The concessions deal ordered several new pension restrictions aimed at all who retired after Oct. 1, 2011.
The result was an unprecedented exodus.
More than 2,600 state workers retired during the first three-quarters of 2011, about 2½ times the number recorded at that point in the previous year. Though the administration acknowledges it's impossible to guess how many people retired just to avoid the concessions changes, Barnes has said that it likely produced well more than the original $65 million per year savings estimate.
Changes in health care were supposed to save $203.4 million this year.

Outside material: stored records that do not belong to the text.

-- ==== Sys2Proof/Tests/Slice0.lean ====
section
/-! SUPPORT. Slice0.lean: tests of the decoder and of the checks of WellFormed on words of spec/, and a witness for the
hypotheses of every statement. -/

namespace Sys2Proof.Tests

open Sys2Proof Sys2Proof.Machine

/-! ## The state of the tests -/

/-- The guard 0b0111 and no yield hint. -/
def hdr : Hdr := ⟨⟨false, 7⟩, false⟩
/-- The scene of `withFetchWord` with its wave about to execute: virtual device 1 runs, its wave 0 stands at 0x1000. -/
def demo : State := { State.reset.scene with cur := some 0 }
/-- The wave of the scene. -/
def demoWave : Wave := Wave.start 0 0 0 0x1000 0 0 true
/-- The scene with its wave changed. -/
def demoW (f : Wave → Wave) : State := demo.setWave 0 (f demoWave)
/-- The scene with its workgroup changed. -/
def demoG (s : State) (f : Workgroup → Workgroup) : State := s.modWg 0 f
/-- The instruction at which the wave of a state stands. -/
def at_ (s : State) (len : Nat) : Iss := (s.iss ⟨false, 7⟩ len).getD ⟨0, demoWave, 0, 0, 0, 0⟩
/-- The workgroup of a state. -/
def wg0 (s : State) : Workgroup := (Tab.get? s.wgs 0).getD (sceneRecord.workgroup 1 0 1 0 0 0 0 (0, [0], [0]))
/-- s4 and s5 hold 0x1800, an address of the mapped page; s6 holds 0xC00, a free place of the scratchpad, s8 holds 1. -/
def demoS : State := demoW (fun w => { w with s := [(4, 0x1800), (6, 0xC00), (8, 1)] })

/-! ## Integer, lane and floating instructions -/

theorem ready_one : AluReady demo hdr (.v 1) [.v 2] (at_ demo 8) := ⟨rfl, rfl, by decide, by decide, rfl⟩
theorem ready_two : AluReady demo hdr (.v 1) [.v 2, .s 4] (at_ demo 8) := ⟨rfl, rfl, by decide, by decide, rfl⟩
theorem ready_three : AluReady demo hdr (.s 1) [.s 2, .s 4, .lit 7] (at_ demo 16) := ⟨rfl, rfl, by decide, by decide, rfl⟩

theorem witness_IntegerSumsAndProducts :
    AluReady demo hdr (.v 1) [.v 2, .s 4] (at_ demo 8) ∧ AluReady demo hdr (.s 1) [.s 2, .s 4, .lit 7] (at_ demo 16) ∧
      (at_ demo 8).part ≠ 0 := ⟨ready_two, ready_three, by decide⟩
/-- The divisor s4 is 0 in the second clause, and −1 under the dividend −2^31 in the last. -/
theorem witness_IntegerExtremesAndDivision :
    AluReady demo hdr (.v 1) [.v 2] (at_ demo 8) ∧ AluReady demo hdr (.v 1) [.v 2, .s 4] (at_ demo 8) ∧
      AluReady demo hdr (.s 1) [.s 2, .s 4, .lit 7] (at_ demo 16) ∧
      AluReady demo hdr .latchV [.lit 0x80000000, .iconst 31] (at_ demo 16) :=
  ⟨ready_one, ready_two, ready_three, ⟨rfl, rfl, by decide, by decide, rfl⟩⟩
set_option maxRecDepth 20000 in
/-- The formats, an infinity of binary32, a flushed and a kept result, and a small and a large operand of FRND. -/
theorem witness_Rounding :
    (∃ g, EFmt.ofCode 4 true = some (.fl g)) ∧ (∃ i, Fmt.f32.infc = some i) ∧ Fmt.f32.sgn = true ∧
    (Machine.Num.fin false 1 (-140)).isFin = true ∧ (Machine.Num.fin false 1 (-140)).rat ≠ 0 ∧
    |(Machine.Num.fin false 1 (-140)).rat| < 2 ^ Fmt.f32.emin ∧
    (Machine.Num.fin true 0 0).rat = 0 ∧
    Fmt.f32.val 0x7FC00000 = .nan ∧ Fmt.f32.val 0x7F800000 = .inf false ∧
    (∃ m e, Fmt.f32.val 0x3FC00000 = .fin false m e ∧ |(Machine.Num.fin false m e).rat| < 2 ^ 23) ∧
    ∃ m e, Fmt.f32.val 0x4C000000 = .fin false m e ∧ 2 ^ 23 ≤ |(Machine.Num.fin false m e).rat| :=
  ⟨⟨_, rfl⟩, ⟨_, rfl⟩, rfl, rfl, by norm_num [Machine.Num.rat],
    by norm_num [Machine.Num.rat, Fmt.emin, Fmt.f32], by norm_num [Machine.Num.rat], rfl, rfl,
    ⟨12582912, -23, rfl, by norm_num [Machine.Num.rat]⟩, ⟨8388608, 2, rfl, by norm_num [Machine.Num.rat]⟩⟩
theorem witness_MovesAndLogic :
    AluReady demo hdr (.v 1) [.v 2] (at_ demo 8) ∧ AluReady demo hdr (.v 1) [.v 2, .s 4] (at_ demo 8) ∧
      AluReady demo hdr (.s 1) [.s 2, .s 4, .lit 7] (at_ demo 16) := ⟨ready_one, ready_two, ready_three⟩
theorem witness_ShiftsAndBitFields :
    AluReady demo hdr (.v 1) [.v 2] (at_ demo 8) ∧ AluReady demo hdr (.v 1) [.v 2, .lit 32] (at_ demo 16) ∧
      AluReady demo hdr (.s 1) [.s 2, .s 4, .lit 7] (at_ demo 16) :=
  ⟨ready_one, ⟨rfl, rfl, by decide, by decide, rfl⟩, ready_three⟩
theorem witness_PredicateResults :
    PredReady demo hdr [.v 2, .v 3] (at_ demo 8) ∧ PredReady demo hdr [] (at_ demo 8) ∧ PredReady demo hdr [.v 2] (at_ demo 8) :=
  ⟨⟨rfl, rfl, by decide⟩, ⟨rfl, rfl, by decide⟩, ⟨rfl, rfl, by decide⟩⟩
theorem witness_LaneResults :
    (AluReady demo hdr (.s 1) [] (at_ demo 8) ∧ (Dst.s 1).scalar = true) ∧
    (AluReady demo hdr (.v 1) [] (at_ demo 8) ∧ (Dst.v 1).scalar = false) ∧
    AluReady demo hdr (.s 1) [.s 4] (at_ demo 8) ∧
    (AluReady demo hdr (.v 1) [.v 2, .s 4] (at_ demo 8) ∧ (at_ demo 8).part ≠ 0) ∧
    AluReady demo hdr (.v 1) [.v 2] (at_ demo 8) :=
  ⟨⟨⟨rfl, rfl, by decide, by decide, rfl⟩, rfl⟩, ⟨⟨rfl, rfl, by decide, by decide, rfl⟩, rfl⟩,
    ⟨rfl, rfl, by decide, by decide, rfl⟩, ⟨ready_two, by decide⟩, ready_one⟩
theorem witness_ReductionsAndScans :
    AluReady demo hdr (.v 1) [] (at_ demo 8) ∧ (AluReady demo hdr (.s 1) [] (at_ demo 8) ∧ (Dst.s 1).scalar = true) ∧
    (AluReady demo hdr (.v 1) [.v 2] (at_ demo 8) ∧ (Dst.v 1).scalar = false) :=
  ⟨⟨rfl, rfl, by decide, by decide, rfl⟩, ⟨⟨rfl, rfl, by decide, by decide, rfl⟩, rfl⟩, ⟨ready_one, rfl⟩⟩
theorem witness_RoundedArithmetic :
    AluReady demo hdr (.v 1) [.v 2] (at_ demo 8) ∧ AluReady demo hdr (.v 1) [.v 2, .s 4] (at_ demo 8) ∧
      AluReady demo hdr (.s 1) [.s 2, .s 4, .lit 7] (at_ demo 16) := ⟨ready_one, ready_two, ready_three⟩
set_option maxRecDepth 20000 in
/-- NaN, infinity, zero, and finite numbers on which each exact case holds: 1, 1/2, 1/4, −1, 128, 9. -/
theorem witness_UnroundedResults :
    AluReady demo hdr (.v 1) [.v 2] (at_ demo 8) ∧ AluReady demo hdr (.v 1) [.v 2, .s 4] (at_ demo 8) ∧
    Fmt.f32.val 0x7FC00000 = .nan ∧ Fmt.f32.val 0xFF800000 = .inf true ∧ (∃ e, Fmt.f32.val 0x80000000 = .fin true 0 e) ∧
    (∃ m e, Fmt.f32.val 0x3F800000 = .fin false m e ∧ 0 < m ∧ (Machine.Num.fin false m e).rat = 2 ^ (0 : Int)) ∧
    (∃ m e, Fmt.f32.val 0x3F000000 = .fin false m e ∧ 0 < m ∧ (Machine.Num.fin false m e).rat = (0 : Int) + 1 / 2) ∧
    (∃ m e, Fmt.f32.val 0x3E800000 = .fin false m e ∧ 0 < m ∧ 2 * (Machine.Num.fin false m e).rat = (0 : Int) + 1 / 2) ∧
    (∃ m e, Fmt.f32.val 0x43000000 = .fin false m e ∧ 0 < m ∧ 128 ≤ (Machine.Num.fin false m e).rat) ∧
    (∃ m e, Fmt.f32.val 0x7F7FFFFF = .fin false m e ∧ 0 < m ∧ |((Machine.Num.fin false m e).rat)⁻¹| < 2 ^ (-126 : Int)) ∧
    ∃ m e, Fmt.f32.val 0xC3000000 = .fin true m e ∧ 0 < m ∧ (Machine.Num.fin true m e).rat < -126 :=
  ⟨ready_one, ready_two, rfl, rfl, ⟨_, rfl⟩, ⟨8388608, -23, rfl, by decide, by norm_num [Machine.Num.rat]⟩,
    ⟨8388608, -24, rfl, by decide, by norm_num [Machine.Num.rat]⟩, ⟨8388608, -25, rfl, by decide, by norm_num [Machine.Num.rat]⟩,
    ⟨8388608, -16, rfl, by decide, by norm_num [Machine.Num.rat]⟩, ⟨16777215, 104, rfl, by decide, by norm_num [Machine.Num.rat]⟩,
    ⟨8388608, -16, rfl, by decide, by norm_num [Machine.Num.rat]⟩⟩
theorem witness_PackedArithmetic :
    AluReady demo hdr (.v 1) [.v 2, .s 4] (at_ demo 8) ∧ AluReady demo hdr (.s 1) [.s 2, .s 4, .lit 7] (at_ demo 16) ∧
      (∃ g, EFmt.ofCode (0x04 : BitVec 6).toNat true = some (.fl g)) ∧
      ∃ g, EFmt.ofCode (0x1C : BitVec 6).toNat false = some (.int g) := ⟨ready_two, ready_three, ⟨_, rfl⟩, ⟨_, rfl⟩⟩
/-- The format words are 4 (binary8p4), 0x13 (a four-bit format) and 4 again for BSCALE. -/
theorem witness_Conversions :
    AluReady demo hdr (.v 1) [.v 2] (at_ demo 8) ∧ AluReady demo hdr (.v 1) [.v 2, .s 4] (at_ demo 8) ∧
    (AluReady demo hdr (.v 1) [.v 2, .iconst 36, .s 4] (at_ demo 8) ∧
      (narrowWord false ((at_ demo 8).rd demo false |>.w32 (.iconst 36) 0)).isSome = true) ∧
    (narrowWord true ((at_ demo 8).rd demo false |>.w32 (.iconst 51) 0)).isSome = true ∧
    (AluReady demo hdr (.v 1) [.v 2, .iconst 36] (at_ demo 8) ∧
      (bscaleWord ((at_ demo 8).rd demo false |>.w32 (.iconst 36) 0)).isSome = true) :=
  ⟨ready_one, ready_two, ⟨⟨rfl, rfl, by decide, by decide, rfl⟩, rfl⟩, rfl, ⟨⟨rfl, rfl, by decide, by decide, rfl⟩, rfl⟩⟩
theorem witness_PairWords :
    demo.iss ⟨false, 7⟩ 8 = some (at_ demo 8) ∧ neverGuard ⟨false, 7⟩ = false ∧ (at_ demo 8).w.spec = none ∧
      (∀ x ∈ [Src.s 1, .iconst 36, .v 1, .v 2], ((at_ demo 8).rd demo false).latchTrap x = false) ∧
      (Src.v 1).isLit = false := ⟨rfl, rfl, rfl, by decide, rfl⟩

/-! ## Control -/

/-- A guard whose predicate p0 holds in no lane. -/
def hdrOff : Hdr := ⟨⟨false, 0⟩, false⟩
/-- The instruction under that guard. -/
def off_ (s : State) (len : Nat) : Iss := (s.iss ⟨false, 0⟩ len).getD ⟨0, demoWave, 0, 0, 0, 0⟩

theorem ready (len : Nat) : IssueReady demo hdr len (at_ demo len) := ⟨rfl, rfl, rfl, rfl⟩
theorem readyS (len : Nat) : IssueReady demoS hdr len (at_ demoS len) := ⟨rfl, rfl, rfl, rfl⟩
/-- s4 holds an address that is no multiple of 8. -/
def demoOdd : State := demoW (fun w => { w with s := [(4, 0x1804)] })

theorem farS (l : Nat) : ((at_ demoS 8).rd demoS false).val (.s 4) .w64 l = 0x1800 := rfl

/-- The wave at the last word below 2^56, whose next word has no canonical address. -/
def demoEdge : State := demoW (fun w => { w with pc := (List.range 32).map (fun l => (l, 0xFFFFFFFFFFFFF8)) })
/-- The state of RET: v4 and v5 of lane 0 hold 0x1804. -/
def demoBack : State := demoW (fun w => { w with v := [(128, 0x1804)] })

theorem checks : ChecksPass demo (at_ demo 8) (at_ demo 8).part := ⟨rfl, by decide, fun g hg => by cases hg; rfl, rfl⟩

/-- A legal branch and a legal computed target; then an illegal target of each of the two forms and of RET (the register v4);
and the forms of EXIT, SYNCST and SLEEP. -/
theorem witness_ControlInstructions :
    (IssueReady demo hdr 8 (at_ demo 8) ∧
      (canonical ((at_ demo 8).pc + (5 : BitVec 14).signExtend 64 * 8) = true ∧
        ((at_ demo 8).pc + (5 : BitVec 14).signExtend 64 * 8).toNat % 8 = 0)) ∧
    (IssueReady demoS hdr (instrLen [.s 4]) (at_ demoS 8) ∧ ∀ l, canonical (((at_ demoS 8).rd demoS false).val (.s 4) .w64 l) = true ∧
      (((at_ demoS 8).rd demoS false).val (.s 4) .w64 l).toNat % 8 = 0) ∧
    (IssueReady demoEdge hdr 8 (at_ demoEdge 8) ∧
      Mask.ofFn (fun l => (at_ demoEdge 8).part.has l && !(canonical ((at_ demoEdge 8).pc + (1 : BitVec 14).signExtend 64 * 8) &&
        decide (((at_ demoEdge 8).pc + (1 : BitVec 14).signExtend 64 * 8).toNat % 8 = 0))) ≠ 0) ∧
    (IssueReady demoOdd hdr (instrLen [.s 4]) (at_ demoOdd 8) ∧
      Mask.ofFn (fun l => (at_ demoOdd 8).part.has l && !(canonical (((at_ demoOdd 8).rd demoOdd false).val (.s 4) .w64 l) &&
        decide ((((at_ demoOdd 8).rd demoOdd false).val (.s 4) .w64 l).toNat % 8 = 0))) ≠ 0) ∧
    (IssueReady demoBack hdr 8 (at_ demoBack 8) ∧
      Mask.ofFn (fun l => (at_ demoBack 8).part.has l && !(canonical (((at_ demoBack 8).rd demoBack false).val (.v 4) .w64 l) &&
        decide ((((at_ demoBack 8).rd demoBack false).val (.v 4) .w64 l).toNat % 8 = 0))) = 1) ∧
    (IssueReady demo hdr 8 (at_ demo 8) ∧ (at_ demo 8).part ≠ 0 ∧ (at_ demo 8).w.arith (at_ demo 8).part = 0 ∧
      ChecksPass demo (at_ demo 8) (at_ demo 8).part) ∧
    (IssueReady demo hdrOff 8 (off_ demo 8) ∧ ¬((off_ demo 8).part ≠ 0)) ∧
    (((at_ demoS 8).rd demoS true).w32 (.s 4) (at_ demoS 8).lane ≠ 0 ∧
      ((at_ demoS 8).rd demoS true).w32 (.s 3) (at_ demoS 8).lane = 0) :=
  ⟨⟨ready 8, by decide⟩, ⟨readyS 8, fun l => by rw [farS l]; decide⟩, ⟨⟨rfl, rfl, rfl, rfl⟩, by decide⟩,
    ⟨⟨rfl, rfl, rfl, rfl⟩, by decide⟩, ⟨⟨rfl, rfl, rfl, rfl⟩, by decide⟩,
    ⟨ready 8, by decide, by decide, checks⟩, ⟨⟨rfl, rfl, rfl, rfl⟩, by decide⟩, ⟨by decide, by decide⟩⟩

/-! ## Memory -/

/-- The memory operand [d2 + 0]. -/
def m4 : MemRef := ⟨.s 4, .iconst 32⟩
/-- The one access of a scalar form at [d2 + 0]: VA 0x1800 lies at 0x4800 of host memory. -/
def okS (n : Nat) : List (Nat × List Piece) := [(0, [⟨⟨.host, 0x4800⟩, 0x1800, n⟩])]
/-- The state after its translation. -/
def foundS (n align : Nat) (wr : Bool) : State :=
  (demoS.lanesX (demoS.agentOf 0 demoWave 0) n align wr [(0, 0x1800)]).2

The administration had assumed that half of all workers would elect not to join the wellness program and would pay higher premiums and deductibles that would save the state $120.5 million.
According to Comptroller Kevin P. Lembo's office, only about 1 percent of workers chose not to join.
This year, that means a savings of less than $815,000 from premium hikes. If all workers outside the wellness plan also pay the full $350 deductible, that represents another $237,650.
New pension limits were supposed to save $183 million this year while the state's actual contributions would shrink by about $20 million.
But, again, a simple comparison is unfair.
On one hand, Malloy and the legislature agreed to boost pension contributions dramatically one year after the deal took effect, and that ate up much of the savings.
State pension actuaries also noted that the surge in retirements weakened the pension fund. Each retirement means a worker not only has stopped paying into the fund, but also has begun drawing cash out. When this happens in large numbers, the state must contribute more.
The effects of the concessions deal - and its shortcomings - are felt today.
According to the administration, the cost of maintaining current services and programs next year is $616 million higher than Malloy officials had anticipated two years ago - another important factor behind the $1.2 billion shortfall projected for the next budget.
The $253 million difference between expected and achieved concessions savings alone represents more than 20 percent of that.